A top Maoist official said the former rebels only intended to “celebrate” the king´s departure and would respect security restrictions barring them from attempting to lay siege or storm the royal palace.
“This is going to be a celebration and a display of our strength and our victory, but we will stay away from prohibited areas,” he told Agence France-Presse.
Authorities in the capital said they have banned demonstrations and mass meetings in four places around Katmandu and are planning to deploy an extra 5,000 security personnel.
“The government has announced special prohibitory orders from today that forbid rallies or protests in certain sensitive areas including the royal palace and the constituent assembly venue,” said Katmandu Police Chief Sarbendra Khanal.

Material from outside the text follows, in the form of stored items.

-- ==== Sys2Proof/Laws/State.lean ====
section
/-! SUPPORT. What each update of the state leaves in each field: one lemma per field per update, true by unfolding, so
that no proof unfolds a record update. -/

namespace Sys2Proof.Machine

/-! ## Updates of one block -/

@[simp] theorem State.setStraps_straps (s : State) (x : Straps) : (s.setStraps x).straps = x := rfl
@[simp] theorem State.setStraps_banks (s : State) (x : Straps) : (s.setStraps x).banks = s.banks := rfl
@[simp] theorem State.setStraps_framer (s : State) (x : Straps) : (s.setStraps x).framer = s.framer := rfl
@[simp] theorem State.setStraps_mixer (s : State) (x : Straps) : (s.setStraps x).mixer = s.mixer := rfl
@[simp] theorem State.setStraps_bdc (s : State) (x : Straps) : (s.setStraps x).bdc = s.bdc := rfl
@[simp] theorem State.setStraps_relay (s : State) (x : Straps) : (s.setStraps x).relay = s.relay := rfl
@[simp] theorem State.setStraps_meter (s : State) (x : Straps) : (s.setStraps x).meter = s.meter := rfl
@[simp] theorem State.setStraps_register (s : State) (x : Straps) : (s.setStraps x).register = s.register := rfl
@[simp] theorem State.setStraps_hire (s : State) (x : Straps) : (s.setStraps x).hire = s.hire := rfl
@[simp] theorem State.setStraps_journal (s : State) (x : Straps) : (s.setStraps x).journal = s.journal := rfl
@[simp] theorem State.setStraps_links (s : State) (x : Straps) : (s.setStraps x).links = s.links := rfl
@[simp] theorem State.setStraps_resetHeld (s : State) (x : Straps) : (s.setStraps x).resetHeld = s.resetHeld := rfl
@[simp] theorem State.setStraps_freeIndex (s : State) (x : Straps) : (s.setStraps x).freeIndex = s.freeIndex := rfl
@[simp] theorem State.setStraps_pending (s : State) (x : Straps) : (s.setStraps x).pending = s.pending := rfl
@[simp] theorem State.setStraps_arriving (s : State) (x : Straps) : (s.setStraps x).arriving = s.arriving := rfl

@[simp] theorem State.setBanks_straps (s : State) (x : Table Bank) : (s.setBanks x).straps = s.straps := rfl
@[simp] theorem State.setBanks_banks (s : State) (x : Table Bank) : (s.setBanks x).banks = x := rfl
@[simp] theorem State.setBanks_framer (s : State) (x : Table Bank) : (s.setBanks x).framer = s.framer := rfl
@[simp] theorem State.setBanks_mixer (s : State) (x : Table Bank) : (s.setBanks x).mixer = s.mixer := rfl
@[simp] theorem State.setBanks_bdc (s : State) (x : Table Bank) : (s.setBanks x).bdc = s.bdc := rfl
@[simp] theorem State.setBanks_relay (s : State) (x : Table Bank) : (s.setBanks x).relay = s.relay := rfl
@[simp] theorem State.setBanks_meter (s : State) (x : Table Bank) : (s.setBanks x).meter = s.meter := rfl
@[simp] theorem State.setBanks_register (s : State) (x : Table Bank) : (s.setBanks x).register = s.register := rfl
@[simp] theorem State.setBanks_hire (s : State) (x : Table Bank) : (s.setBanks x).hire = s.hire := rfl
@[simp] theorem State.setBanks_journal (s : State) (x : Table Bank) : (s.setBanks x).journal = s.journal := rfl
@[simp] theorem State.setBanks_links (s : State) (x : Table Bank) : (s.setBanks x).links = s.links := rfl
@[simp] theorem State.setBanks_resetHeld (s : State) (x : Table Bank) : (s.setBanks x).resetHeld = s.resetHeld := rfl
@[simp] theorem State.setBanks_freeIndex (s : State) (x : Table Bank) : (s.setBanks x).freeIndex = s.freeIndex := rfl
@[simp] theorem State.setBanks_pending (s : State) (x : Table Bank) : (s.setBanks x).pending = s.pending := rfl
@[simp] theorem State.setBanks_arriving (s : State) (x : Table Bank) : (s.setBanks x).arriving = s.arriving := rfl

@[simp] theorem State.setFramer_straps (s : State) (x : Framer) : (s.setFramer x).straps = s.straps := rfl
@[simp] theorem State.setFramer_banks (s : State) (x : Framer) : (s.setFramer x).banks = s.banks := rfl
@[simp] theorem State.setFramer_framer (s : State) (x : Framer) : (s.setFramer x).framer = x := rfl
@[simp] theorem State.setFramer_mixer (s : State) (x : Framer) : (s.setFramer x).mixer = s.mixer := rfl
@[simp] theorem State.setFramer_bdc (s : State) (x : Framer) : (s.setFramer x).bdc = s.bdc := rfl
@[simp] theorem State.setFramer_relay (s : State) (x : Framer) : (s.setFramer x).relay = s.relay := rfl
@[simp] theorem State.setFramer_meter (s : State) (x : Framer) : (s.setFramer x).meter = s.meter := rfl
@[simp] theorem State.setFramer_register (s : State) (x : Framer) : (s.setFramer x).register = s.register := rfl
@[simp] theorem State.setFramer_hire (s : State) (x : Framer) : (s.setFramer x).hire = s.hire := rfl
@[simp] theorem State.setFramer_journal (s : State) (x : Framer) : (s.setFramer x).journal = s.journal := rfl
@[simp] theorem State.setFramer_links (s : State) (x : Framer) : (s.setFramer x).links = s.links := rfl
@[simp] theorem State.setFramer_resetHeld (s : State) (x : Framer) : (s.setFramer x).resetHeld = s.resetHeld := rfl
@[simp] theorem State.setFramer_freeIndex (s : State) (x : Framer) : (s.setFramer x).freeIndex = s.freeIndex := rfl
@[simp] theorem State.setFramer_pending (s : State) (x : Framer) : (s.setFramer x).pending = s.pending := rfl
@[simp] theorem State.setFramer_arriving (s : State) (x : Framer) : (s.setFramer x).arriving = s.arriving := rfl

@[simp] theorem State.setMixer_straps (s : State) (x : Mixer) : (s.setMixer x).straps = s.straps := rfl
@[simp] theorem State.setMixer_banks (s : State) (x : Mixer) : (s.setMixer x).banks = s.banks := rfl
@[simp] theorem State.setMixer_framer (s : State) (x : Mixer) : (s.setMixer x).framer = s.framer := rfl
@[simp] theorem State.setMixer_mixer (s : State) (x : Mixer) : (s.setMixer x).mixer = x := rfl
@[simp] theorem State.setMixer_bdc (s : State) (x : Mixer) : (s.setMixer x).bdc = s.bdc := rfl
@[simp] theorem State.setMixer_relay (s : State) (x : Mixer) : (s.setMixer x).relay = s.relay := rfl
@[simp] theorem State.setMixer_meter (s : State) (x : Mixer) : (s.setMixer x).meter = s.meter := rfl
@[simp] theorem State.setMixer_register (s : State) (x : Mixer) : (s.setMixer x).register = s.register := rfl
@[simp] theorem State.setMixer_hire (s : State) (x : Mixer) : (s.setMixer x).hire = s.hire := rfl
@[simp] theorem State.setMixer_journal (s : State) (x : Mixer) : (s.setMixer x).journal = s.journal := rfl
@[simp] theorem State.setMixer_links (s : State) (x : Mixer) : (s.setMixer x).links = s.links := rfl
@[simp] theorem State.setMixer_resetHeld (s : State) (x : Mixer) : (s.setMixer x).resetHeld = s.resetHeld := rfl
@[simp] theorem State.setMixer_freeIndex (s : State) (x : Mixer) : (s.setMixer x).freeIndex = s.freeIndex := rfl
@[simp] theorem State.setMixer_pending (s : State) (x : Mixer) : (s.setMixer x).pending = s.pending := rfl
@[simp] theorem State.setMixer_arriving (s : State) (x : Mixer) : (s.setMixer x).arriving = s.arriving := rfl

A new constitutional assembly - in which the Maoists won the most seats during elections in April - is due to formally abolish the monarchy tomorrow.
The end of the 240-year-old Shah dynasty will be a major victory for the Maoists, who launched a “people´s war” in 1996 aimed at toppling the monarchy and establishing a communist republic.
The Maoists have promised to follow democratic norms, but the movement - including the youth wing being mobilized in Katmandu - faces allegations that their cadre continue to commit serious human rights abuses, including abduction, extortion and murder.